Already, the company has spent $78 million, Hanneman said. That includes surface and underground exploration, establishing camp infrastructure at the site, conducting environmental baseline and permitting work, completing engineering and feasibility work and continued maintenance and management of the remote site.

Based on surface and underground exploration conducted from 1995 through 2000, geologists estimate Pogo contains 5.5 million ounces of gold, with an average grade of a little more than a half ounce per ton of rock.

As designed, the proposed mine and mill complex will process between 2,500 and 3,500 tons per day of ore, with gold production of approximately 400,000 ounces per year. About 300 year-round workers will be needed to operate the mine and mill, according to Hanneman.

Pogo is expected to have a 10-year mine life, although the operation could continue longer, should additional gold deposits be found nearby, he added. Exploration will likely resume on the property, once gold production starts hopefully in late 2005, Hanneman said.

Agencies agree on access road

Teck-Pogo has proposed building a 49.5 mile all-season gravel road to the mine site, a construction and maintenance expense the company will foot by itself.

State and federal agencies agree with Teck-Pogo’s proposed route, which starts from an existing road off the Richardson Highway and traverses the Shaw Creek hillside, dropping into the Goodpaster River valley to the mine. An electric power line would follow the access road.

Where the agencies differ with Teck-Pogo, and say they are looking specifically for public input, is management and use of that access road.

Teck-Pogo proposes that the road be used for authorized industrial purposes only, to include logging trucks that could access areas of the Tanana Valley State Forest, previously identified in state timber harvest plans. Teck-Pogo believes the road should remain closed to the public until after the mine is closed and reclaimed.
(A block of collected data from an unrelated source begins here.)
/-- A built block is received by the examination of its number and its body (44_reassembler.md R230). -/
theorem receiveBlock_blockBytes (r : State) (h : BlockHeader) (body : Bytes) (index : Nat) :
    r.receiveBlock body.length index (blockBytes r.cfg.crc h body) = (r.examined h.ssn).receiveBody h body := by
  rw [receiveBlock_eq, if_pos (blockPasses_blockBytes ..), headerFields_blockBytes, slice_body_blockBytes]

theorem gapReports_of_continues {r : State} {st : Stream} (h : Continues r st) :
    gapReports r.lastReceivedSsn (BitVec.ofNat 16 st.nextSsn.toNat) = [] := by
  unfold gapReports
  split
  · rfl
  · next l hl => rw [if_pos (h l hl)]

section Invariant

variable {cfg : Config} {r0 : State} {st0 : Stream} {want : List OutEvent} {st : Stream} {r : State}

/-- A block cut and received keeps the invariant. -/
theorem Receiving.block {size : Nat} (hmod : cfg.ssnMod = .m65536) (hs : 0 < size) (hs' : size ≤ 512)
    (h : Receiving r0 st0 want st r) (hcrc : r0.cfg.crc = cfg.crc) (hp : st.pending ≠ 0) (index : Nat) :
    Receiving r0 st0 want (afterCut cfg size st) (r.receiveBlock size index (cutBlock cfg size st)) := by
  obtain ⟨frames, hw, hdecodes, howed⟩ := h.owed
  have hreceive := receiveBlock_blockBytes r (cutHeader size st) (cutBody size st) index
  rw [cutBody_length, h.cfg, hcrc, ← cutBlock_eq] at hreceive
  obtain ⟨done, rest, e, rfl, hw', hbody⟩ := receivesCut (s := r.examined (cutHeader size st).ssn) hmod hs hs' hw hp
    fun f hf => framed_of_decodes (hdecodes f hf)
  obtain ⟨hdone, hrest⟩ := List.forall_mem_append.mp hdecodes
  rw [hreceive, hbody, deliverAll_of_decodes (s := r.examined (cutHeader size st).ssn) hdone]
  refine ⟨h.fsm, h.cfg, h.format, h.integrityMac, h.integrityBlock, fun h0 => ?_, rest, hw', hrest, ?_⟩
  · obtain ⟨hsequence, hcontinues⟩ := h.sequence h0
    refine ⟨?_, fun l hl => ?_⟩
    · show r.counters.sequence + BitVec.ofNat 32
        (gapReports r.lastReceivedSsn (BitVec.ofNat 16 st.nextSsn.toNat)).length = _
      rw [gapReports_of_continues hcontinues, hsequence]
      exact BitVec.add_zero _
    · cases hl
      exact ofNat_afterCut_nextSsn hmod size st
  · rw [List.flatMap_append, ← List.append_assoc] at howed
    exact howed

/-- So do the blocks of a burst, in order. -/
theorem Receiving.blocks {size : Nat} (hmod : cfg.ssnMod = .m65536) (hs : 0 < size) (hs' : size ≤ 512)
    (hcrc : r0.cfg.crc = cfg.crc) (n index : Nat) (h : Receiving r0 st0 want st r) (hn : n * size < st.pending + size) :
    Receiving r0 st0 want ((afterCut cfg size)^[n] st)
      (State.receiveBlocks size index ((List.iterate (afterCut cfg size) st n).map (cutBlock cfg size)) r) := by
  induction n generalizing st r index with
  | zero => exact h
  | succ n ih =>
    rw [Nat.succ_mul] at hn
    have hblock := h.block hmod hs hs' hcrc (by omega) index
    rw [List.iterate, List.map_cons, State.receiveBlocks]
    exact ih (index + 1) hblock (by rw [afterCut_pending]; omega)

theorem Receiving.withErrors (h : Receiving r0 st0 want st r) (errs : List Bool) :
    Receiving r0 st0 want st (r.withErrors errs) :=
  ⟨h.fsm, h.cfg, h.format, h.integrityMac, h.integrityBlock, h.sequence, h.owed⟩

end Invariant

/-! ## One round -/

theorem chunks_flatten {bs : List Bytes} {w : Nat} (h : ∀ b ∈ bs, b.length = w) :
    chunks w bs.length bs.flatten = bs := by
  induction bs with
  | nil => rfl
  | cons b bs ih =>
    obtain ⟨hb, hbs⟩ := List.forall_mem_cons.mp h
    rw [List.length_cons, chunks, List.flatten_cons, List.take_left' hb, List.drop_left' hb, ih hbs]

/-- The receiver infers the body size of a burst that is not empty (43_segmenter.md R193, 30_encoding.md R101). -/
theorem burstBodySize_segment_burst (cfg : Config) (st : Stream) :
    (segment cfg st).n = 0 ∨ burstBodySize (segment cfg st).burst.length = bodySize st := by
  have hn := segment_n_mul_lt cfg st
  rw [segment_burst_length, burstBodySize_eq]
  rcases bodySize_cases st with ⟨hsize, hp⟩ | ⟨hsize, hp⟩
  all_goals
    rw [hsize] at hn ⊢
    split <;> omega

section Round

variable {r0 : State} {st0 : Stream} {want : List OutEvent} {st : Stream} {s r : State} {slot : Nat}

/-- A burst cut and received keeps the invariant. -/
theorem Receiving.reassemble {cfg : Config} (hmod : cfg.ssnMod = .m65536) (hcrc : r0.cfg.crc = cfg.crc)
    (h : Receiving r0 st0 want st r) :
    Receiving r0 st0 want (segment cfg st).stream (r.reassemble (segment cfg st).burst) := by
  have hblocks := h.blocks hmod (bodySize_pos st) (by rcases bodySize_cases st with ⟨hb, -⟩ | ⟨hb, -⟩ <;> omega) hcrc
    (segment cfg st).n 0 (segment_n_mul_lt cfg st)
  have hchunks := chunks_flatten (length_of_mem_map_cutBlock cfg (bodySize st) (segmentStreams cfg st))
  rw [← segment_burst, List.length_map, segmentStreams_length] at hchunks
  obtain ⟨hreceived, -⟩ := receiveBlocks_of_size r (segment_burst_length cfg st) (burstBodySize_segment_burst cfg st)
  rw [hchunks] at hreceived
  rw [reassemble_eq, hreceived, segment_stream]
  exact hblocks.withErrors _

/-- Every round keeps the invariant. -/
theorem Carried.receiving {s' r' : State} (h : Carried slot s r s' r') (hmod : s.cfg.ssnMod = .m65536)
    (hcrc : r0.cfg.crc = s.cfg.crc) (hst : s.streams[slot]? = some st) (hr : Receiving r0 st0 want st r) :
    ∃ st', s'.streams[slot]? = some st' ∧ Receiving r0 st0 want st' r' := by
  induction h generalizing st with
  | done => exact ⟨st, hst, hr⟩
  | @round s r s1 r1 _ _ burst _ _ cut sent received _ ih =>
    rw [exec_segment hst] at cut
    cases cut
    cases sent
    rw [exec_phyRxSof hr.fsm] at received
    cases received
    exact ih hmod hcrc (List.getElem?_set_self (List.getElem?_eq_some_iff.mp hst).1) (hr.reassemble hmod hcrc)

theorem segment_pending_lt {cfg : Config} (hp : st.pending ≠ 0) : (segment cfg st).stream.pending < st.pending := by
  have hpos : 0 < (segment cfg st).n := by
    rw [segment_n, blockCount_of_pos (bodySize_pos st) hp]
    omega
  have hsize := Nat.mul_pos hpos (bodySize_pos st)
  rw [segment_stream, iterate_afterCut_pending]
  omega

/-- Enough rounds empty the stream. -/
theorem exists_carried_drained (hr : r.fsm = .waitingForSof) (hst : s.streams[slot]? = some st) :
    ∃ s' r', Carried slot s r s' r' ∧ ∀ st', s'.streams[slot]? = some st' → st'.pending = 0 := by
  induction hn : st.pending using Nat.strong_induction_on generalizing s r st with
  | _ n ih =>
    subst hn
    by_cases hp : st.pending = 0
    · refine ⟨s, r, .done s r, fun st' hst' => ?_⟩
      rw [hst] at hst'
      cases hst'
      exact hp
    · obtain ⟨_, _, _, _, _, -, hreassemble⟩ := reassemble_change r (segment s.cfg st).burst
      obtain ⟨s', r', hcarried, hdrained⟩ := ih _ (segment_pending_lt hp) (r := r.reassemble (segment s.cfg st).burst)
        (by rw [hreassemble]; exact hr)
        (s := { s with
          streams := s.streams.set slot (segment s.cfg st).stream
          result := .burst (segment s.cfg st).burst (segment s.cfg st).n (segment s.cfg st).k })
        (List.getElem?_set_self (List.getElem?_eq_some_iff.mp hst).1) rfl
      exact ⟨s', r', .round (exec_segment hst) rfl (exec_phyRxSof hr _) hcarried, hdrained⟩

end Round

/-! ## The law -/

/-- An emptied stream owes nothing. -/
theorem Awaiting.eq_nil {st : Stream} {e : Option Entry} {frames : List Bytes} (h : Awaiting st e frames)
    (hp : st.pending = 0) (hne : ∀ f ∈ frames, f ≠ []) : frames = [] := by
  rw [← pendingBytes_eq_nil, Stream.pendingBytes, List.append_eq_nil_iff] at hp
  obtain ⟨hrem, hqueue⟩ := hp
  cases h with
  | whole => exact List.eq_nil_iff_forall_not_mem.mpr fun f hf => hne f hf (List.flatten_eq_nil_iff.mp hqueue f hf)
  | part _ hr => exact absurd hrem hr
  | drained => rfl

/-- What MAC-ENCODE answers decodes to the payload and the kind at a node with the same layout and algorithm. -/
theorem macDecode_of_exec_macEncode {s r : State} (hcrc : r.cfg.crc = s.cfg.crc)
    (hlsb : r.cfg.mfhTypeAtLsb = s.cfg.mfhTypeAtLsb) {dest : Addr} {p f : Bytes} {confounder : Option Confounder}
    (h : exec (.macEncode dest p confounder) s = .next { s with result := .frame (some f) }) :
    macDecode r.cfg f = .ok (p, confounder.isSome) := by
  by_cases hlimit : p.length + confounderLength confounder + 13 ≤ 16383
  · rw [confounderLength_eq] at hlimit
    obtain ⟨f', hencode, hdecode⟩ := macDecodeInvertsEncode s r dest p confounder hcrc hlsb hlimit
    rw [hencode] at h
    have hf : f' = f := by
      injection h with h
      injection congrArg State.result h with h
      exact Option.some.inj h
    exact macDecode_of_exec (hf ▸ hdecode) rfl
  · rw [exec_macEncode_tooLong (not_le.mp hlimit)] at h
    injection h with h
    cases congrArg State.result h

/-- Encoded frames decode, and deliver what was encoded. -/
theorem deliveriesOf_sent {s r : State} (hcrc : r.cfg.crc = s.cfg.crc) (hlsb : r.cfg.mfhTypeAtLsb = s.cfg.mfhTypeAtLsb)
    {sent : List (Addr × Bytes × Option Confounder)} {frames : List Bytes}
    (h : List.Forall₂ (fun x f => exec (.macEncode x.1 x.2.1 x.2.2) s = .next { s with result := .frame (some f) })
      sent frames) :
    (∀ f ∈ frames, Decodes r.cfg f) ∧ frames.flatMap (deliveriesOf r.cfg)
      = sent.map fun x => if x.2.2.isSome then .mgmtRx x.2.1 else .appRx x.2.1 := by
  induction h with
  | nil => simp
  | @cons x f sent frames hencode _ ih =>
    obtain ⟨hdecodes, hdeliveries⟩ := ih
    have hdecode := macDecode_of_exec_macEncode hcrc hlsb hencode
    refine ⟨List.forall_mem_cons.mpr ⟨⟨_, hdecode⟩, hdecodes⟩, ?_⟩
    rw [List.flatMap_cons, hdeliveries, List.map_cons, deliveriesOf, hdecode]
    cases x.2.2.isSome <;> rfl
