-- ==== Sys2Proof/Machine/Windows.lean ====
section
/-! DEFINITION. The window arrays that INIT computes (spec/41_windows.md R600 to R604). -/

namespace Sys2Proof.Machine

/-- `0.5 - 0.5 * COS(2 * pi * i / m)`, the periodic Hann window of length `m` at `i` (R600, R601). -/
def hannOf (ar : Arith) (i : Int) (m : Nat) : Num :=
  let angle := Num.div ar (Num.mul ar (Num.mul ar (Num.ofInt ar 2) (Num.pi ar)) (Num.ofInt ar i)) (Num.ofInt ar m)
  Num.sub ar (Num.ofRat ar (1 / 2)) (Num.mul ar (Num.ofRat ar (1 / 2)) (Num.cos ar angle))

/-- `HANN[i]` (R600). -/
def hannAt (ar : Arith) (n i : Nat) : Num := hannOf ar i n

/-- `CBW[i]`: a periodic Hann window of length N/2 over the middle half, 0 outside it (R601). -/
def cbwAt (ar : Arith) (n i : Nat) : Num :=
  if n / 4 ≤ i ∧ i < 3 * n / 4 then hannOf ar ((i : Int) - (n / 4 : Nat)) (n / 2) else Num.zero

/-- The sum over k of `y[k] * y[fmod(k + m, N)]`, `N` the length of the list (R602, R700). -/
def circularSum (ar : Arith) (y : List Num) (m : Nat) : Num :=
  Num.total ar (List.zipWith (Num.mul ar) y (rotate y m))

/-- AW of R602, for m in [0, N). Under f32 a transform computes it, up to a positive factor (log 14). -/
def windowAutocorr (ar : Arith) (cbw : List Num) : List Num :=
  match ar with
  | .exact => (List.range cbw.length).map (circularSum .exact cbw)
  | .f32 => (Config.lib.windowAutocorr (cbw.map (Num.toBits .f32))).map .bits

/-- `ACWINV[m]` from AW (R602, R603). The guard is one decision for each N and m, whenever INIT makes it (R604). Where it is
free under f32 it may invert any rounded A[m] within reach, one that is 0 or negative too: DESIGN CHOICE (log 7). -/
def acwinvAt (ar : Arith) (aw : List Num) (m : Nat) : Num :=
  let a := Num.div ar (aw.getD m Num.zero) (aw.getD 0 Num.zero)
  if m = 0 then Num.one
  else if Num.decideLe ar ⟨0, .window aw.length m⟩ (Num.ofRat ar (1 / 10 ^ 6)) a then Num.div ar Num.one a
  else Num.zero

/-- The cells 0 to N - 1 of CBW (R601). -/
def cbwList (ar : Arith) (n : Nat) : List Num := (List.range n).map (cbwAt ar n)

/-- The array HANN (R600). -/
def hannStore (ar : Arith) (n : Nat) : Store := Store.ofFn n (hannAt ar n)

/-- The array CBW (R601). -/
def cbwStore (ar : Arith) (n : Nat) : Store := Store.fromList 0 (cbwList ar n)

/-- The array ACWINV (R603). -/
def acwinvStore (ar : Arith) (n : Nat) : Store :=
  let aw := windowAutocorr ar (cbwList ar n)
  Store.ofFn n (acwinvAt ar aw)

end Sys2Proof.Machine
end

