-- ==== Sys2Proof/Laws/State.lean ====
section
/-! SUPPORT. What each named update of the state leaves as it was: one lemma for each field (spec/60_exceptions.md R1301,
spec/40_ring_buffers.md R509, spec/44_smoother.md R901 to R909, spec/45_shifter.md R1000 to R1003). -/

namespace Sys2Proof.Machine

/-! ### site -/

@[simp] theorem State.site_eq (s : State) (d : Decision) : s.site d = ⟨s.epoch, d⟩ := rfl

/-! ### raiseError -/

@[simp] theorem raiseError_par (b : ErrBit) (s : State) : (raiseError b s).par = s.par := rfl
@[simp] theorem raiseError_port (b : ErrBit) (s : State) : (raiseError b s).port = s.port := rfl
@[simp] theorem raiseError_readData (b : ErrBit) (s : State) : (raiseError b s).readData = s.readData := rfl
@[simp] theorem raiseError_normEn (b : ErrBit) (s : State) : (raiseError b s).normEn = s.normEn := rfl
@[simp] theorem raiseError_ready (b : ErrBit) (s : State) : (raiseError b s).ready = s.ready := rfl
@[simp] theorem raiseError_wasVoiced (b : ErrBit) (s : State) : (raiseError b s).wasVoiced = s.wasVoiced := rfl
@[simp] theorem raiseError_fs (b : ErrBit) (s : State) : (raiseError b s).fs = s.fs := rfl
@[simp] theorem raiseError_fsAct (b : ErrBit) (s : State) : (raiseError b s).fsAct = s.fsAct := rfl
@[simp] theorem raiseError_nsize (b : ErrBit) (s : State) : (raiseError b s).nsize = s.nsize := rfl
@[simp] theorem raiseError_hopsize (b : ErrBit) (s : State) : (raiseError b s).hopsize = s.hopsize := rfl
@[simp] theorem raiseError_nmin (b : ErrBit) (s : State) : (raiseError b s).nmin = s.nmin := rfl
@[simp] theorem raiseError_nmax (b : ErrBit) (s : State) : (raiseError b s).nmax = s.nmax := rfl
@[simp] theorem raiseError_mix (b : ErrBit) (s : State) : (raiseError b s).mix = s.mix := rfl
@[simp] theorem raiseError_shift (b : ErrBit) (s : State) : (raiseError b s).shift = s.shift := rfl
@[simp] theorem raiseError_tune (b : ErrBit) (s : State) : (raiseError b s).tune = s.tune := rfl
@[simp] theorem raiseError_amount (b : ErrBit) (s : State) : (raiseError b s).amount = s.amount := rfl
@[simp] theorem raiseError_glide (b : ErrBit) (s : State) : (raiseError b s).glide = s.glide := rfl
@[simp] theorem raiseError_persist (b : ErrBit) (s : State) : (raiseError b s).persist = s.persist := rfl
@[simp] theorem raiseError_root (b : ErrBit) (s : State) : (raiseError b s).root = s.root := rfl
@[simp] theorem raiseError_scale (b : ErrBit) (s : State) : (raiseError b s).scale = s.scale := rfl
@[simp] theorem raiseError_mask (b : ErrBit) (s : State) : (raiseError b s).mask = s.mask := rfl
@[simp] theorem raiseError_outL (b : ErrBit) (s : State) : (raiseError b s).outL = s.outL := rfl
@[simp] theorem raiseError_outR (b : ErrBit) (s : State) : (raiseError b s).outR = s.outR := rfl
@[simp] theorem raiseError_estLag (b : ErrBit) (s : State) : (raiseError b s).estLag = s.estLag := rfl
@[simp] theorem raiseError_estPeriod (b : ErrBit) (s : State) : (raiseError b s).estPeriod = s.estPeriod := rfl
@[simp] theorem raiseError_estPitch (b : ErrBit) (s : State) : (raiseError b s).estPitch = s.estPitch := rfl
@[simp] theorem raiseError_estConf (b : ErrBit) (s : State) : (raiseError b s).estConf = s.estConf := rfl
@[simp] theorem raiseError_qtarget (b : ErrBit) (s : State) : (raiseError b s).qtarget = s.qtarget := rfl
@[simp] theorem raiseError_smooth (b : ErrBit) (s : State) : (raiseError b s).smooth = s.smooth := rfl
@[simp] theorem raiseError_persistAmt (b : ErrBit) (s : State) : (raiseError b s).persistAmt = s.persistAmt := rfl
@[simp] theorem raiseError_correction (b : ErrBit) (s : State) : (raiseError b s).correction = s.correction := rfl
@[simp] theorem raiseError_ratio (b : ErrBit) (s : State) : (raiseError b s).ratio = s.ratio := rfl
@[simp] theorem raiseError_periodNom (b : ErrBit) (s : State) : (raiseError b s).periodNom = s.periodNom := rfl
@[simp] theorem raiseError_phaseInc (b : ErrBit) (s : State) : (raiseError b s).phaseInc = s.phaseInc := rfl
@[simp] theorem raiseError_phaseIn (b : ErrBit) (s : State) : (raiseError b s).phaseIn = s.phaseIn := rfl
@[simp] theorem raiseError_phaseOut (b : ErrBit) (s : State) : (raiseError b s).phaseOut = s.phaseOut := rfl
@[simp] theorem raiseError_fragSize (b : ErrBit) (s : State) : (raiseError b s).fragSize = s.fragSize := rfl
@[simp] theorem raiseError_inWr (b : ErrBit) (s : State) : (raiseError b s).inWr = s.inWr := rfl
@[simp] theorem raiseError_outRd (b : ErrBit) (s : State) : (raiseError b s).outRd = s.outRd := rfl
@[simp] theorem raiseError_sampleCount (b : ErrBit) (s : State) : (raiseError b s).sampleCount = s.sampleCount := rfl
@[simp] theorem raiseError_hopCount (b : ErrBit) (s : State) : (raiseError b s).hopCount = s.hopCount := rfl
@[simp] theorem raiseError_epoch (b : ErrBit) (s : State) : (raiseError b s).epoch = s.epoch := rfl
@[simp] theorem raiseError_mem (b : ErrBit) (s : State) : (raiseError b s).mem = s.mem := rfl

/-! ### respond -/

@[simp] theorem respond_par (w : Word) (s : State) : (respond w s).par = s.par := rfl
@[simp] theorem respond_port (w : Word) (s : State) : (respond w s).port = s.port := rfl
@[simp] theorem respond_normEn (w : Word) (s : State) : (respond w s).normEn = s.normEn := rfl
@[simp] theorem respond_ready (w : Word) (s : State) : (respond w s).ready = s.ready := rfl
@[simp] theorem respond_wasVoiced (w : Word) (s : State) : (respond w s).wasVoiced = s.wasVoiced := rfl
@[simp] theorem respond_err (w : Word) (s : State) : (respond w s).err = s.err := rfl
@[simp] theorem respond_fs (w : Word) (s : State) : (respond w s).fs = s.fs := rfl
@[simp] theorem respond_fsAct (w : Word) (s : State) : (respond w s).fsAct = s.fsAct := rfl
@[simp] theorem respond_nsize (w : Word) (s : State) : (respond w s).nsize = s.nsize := rfl
@[simp] theorem respond_hopsize (w : Word) (s : State) : (respond w s).hopsize = s.hopsize := rfl
@[simp] theorem respond_nmin (w : Word) (s : State) : (respond w s).nmin = s.nmin := rfl
@[simp] theorem respond_nmax (w : Word) (s : State) : (respond w s).nmax = s.nmax := rfl
@[simp] theorem respond_mix (w : Word) (s : State) : (respond w s).mix = s.mix := rfl
@[simp] theorem respond_shift (w : Word) (s : State) : (respond w s).shift = s.shift := rfl
@[simp] theorem respond_tune (w : Word) (s : State) : (respond w s).tune = s.tune := rfl
@[simp] theorem respond_amount (w : Word) (s : State) : (respond w s).amount = s.amount := rfl
@[simp] theorem respond_glide (w : Word) (s : State) : (respond w s).glide = s.glide := rfl
@[simp] theorem respond_persist (w : Word) (s : State) : (respond w s).persist = s.persist := rfl
@[simp] theorem respond_root (w : Word) (s : State) : (respond w s).root = s.root := rfl
@[simp] theorem respond_scale (w : Word) (s : State) : (respond w s).scale = s.scale := rfl
@[simp] theorem respond_mask (w : Word) (s : State) : (respond w s).mask = s.mask := rfl
@[simp] theorem respond_outL (w : Word) (s : State) : (respond w s).outL = s.outL := rfl
@[simp] theorem respond_outR (w : Word) (s : State) : (respond w s).outR = s.outR := rfl
@[simp] theorem respond_estLag (w : Word) (s : State) : (respond w s).estLag = s.estLag := rfl
@[simp] theorem respond_estPeriod (w : Word) (s : State) : (respond w s).estPeriod = s.estPeriod := rfl
@[simp] theorem respond_estPitch (w : Word) (s : State) : (respond w s).estPitch = s.estPitch := rfl
@[simp] theorem respond_estConf (w : Word) (s : State) : (respond w s).estConf = s.estConf := rfl
@[simp] theorem respond_qtarget (w : Word) (s : State) : (respond w s).qtarget = s.qtarget := rfl
@[simp] theorem respond_smooth (w : Word) (s : State) : (respond w s).smooth = s.smooth := rfl
@[simp] theorem respond_persistAmt (w : Word) (s : State) : (respond w s).persistAmt = s.persistAmt := rfl
@[simp] theorem respond_correction (w : Word) (s : State) : (respond w s).correction = s.correction := rfl
@[simp] theorem respond_ratio (w : Word) (s : State) : (respond w s).ratio = s.ratio := rfl
@[simp] theorem respond_periodNom (w : Word) (s : State) : (respond w s).periodNom = s.periodNom := rfl
@[simp] theorem respond_phaseInc (w : Word) (s : State) : (respond w s).phaseInc = s.phaseInc := rfl
@[simp] theorem respond_phaseIn (w : Word) (s : State) : (respond w s).phaseIn = s.phaseIn := rfl
@[simp] theorem respond_phaseOut (w : Word) (s : State) : (respond w s).phaseOut = s.phaseOut := rfl
@[simp] theorem respond_fragSize (w : Word) (s : State) : (respond w s).fragSize = s.fragSize := rfl
@[simp] theorem respond_inWr (w : Word) (s : State) : (respond w s).inWr = s.inWr := rfl
@[simp] theorem respond_outRd (w : Word) (s : State) : (respond w s).outRd = s.outRd := rfl
@[simp] theorem respond_sampleCount (w : Word) (s : State) : (respond w s).sampleCount = s.sampleCount := rfl
@[simp] theorem respond_hopCount (w : Word) (s : State) : (respond w s).hopCount = s.hopCount := rfl
@[simp] theorem respond_epoch (w : Word) (s : State) : (respond w s).epoch = s.epoch := rfl
@[simp] theorem respond_mem (w : Word) (s : State) : (respond w s).mem = s.mem := rfl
“We would have safety and liability issues with putting the public on a road that is not designed for the public,” he said. “We would also tread softer on the land and resources of the area,” referring to increased access and hunting pressure that a new road would provide to the now remote area.

Regulatory agencies have come up with a mixed-use plan for the road, suggesting that the first 23 miles be open to the public, with an industrial-use only section for the remaining road into the mine.

“It’s sort of a compromise solution here, one that maybe appeases folks who want more access and those who are anti-access because they fear damage to the resources out there,” said Ed Fogels, Pogo project manager for the state Department of Natural Resources.

“Maybe we’ll get better ideas from the folks out there in the public comment period.”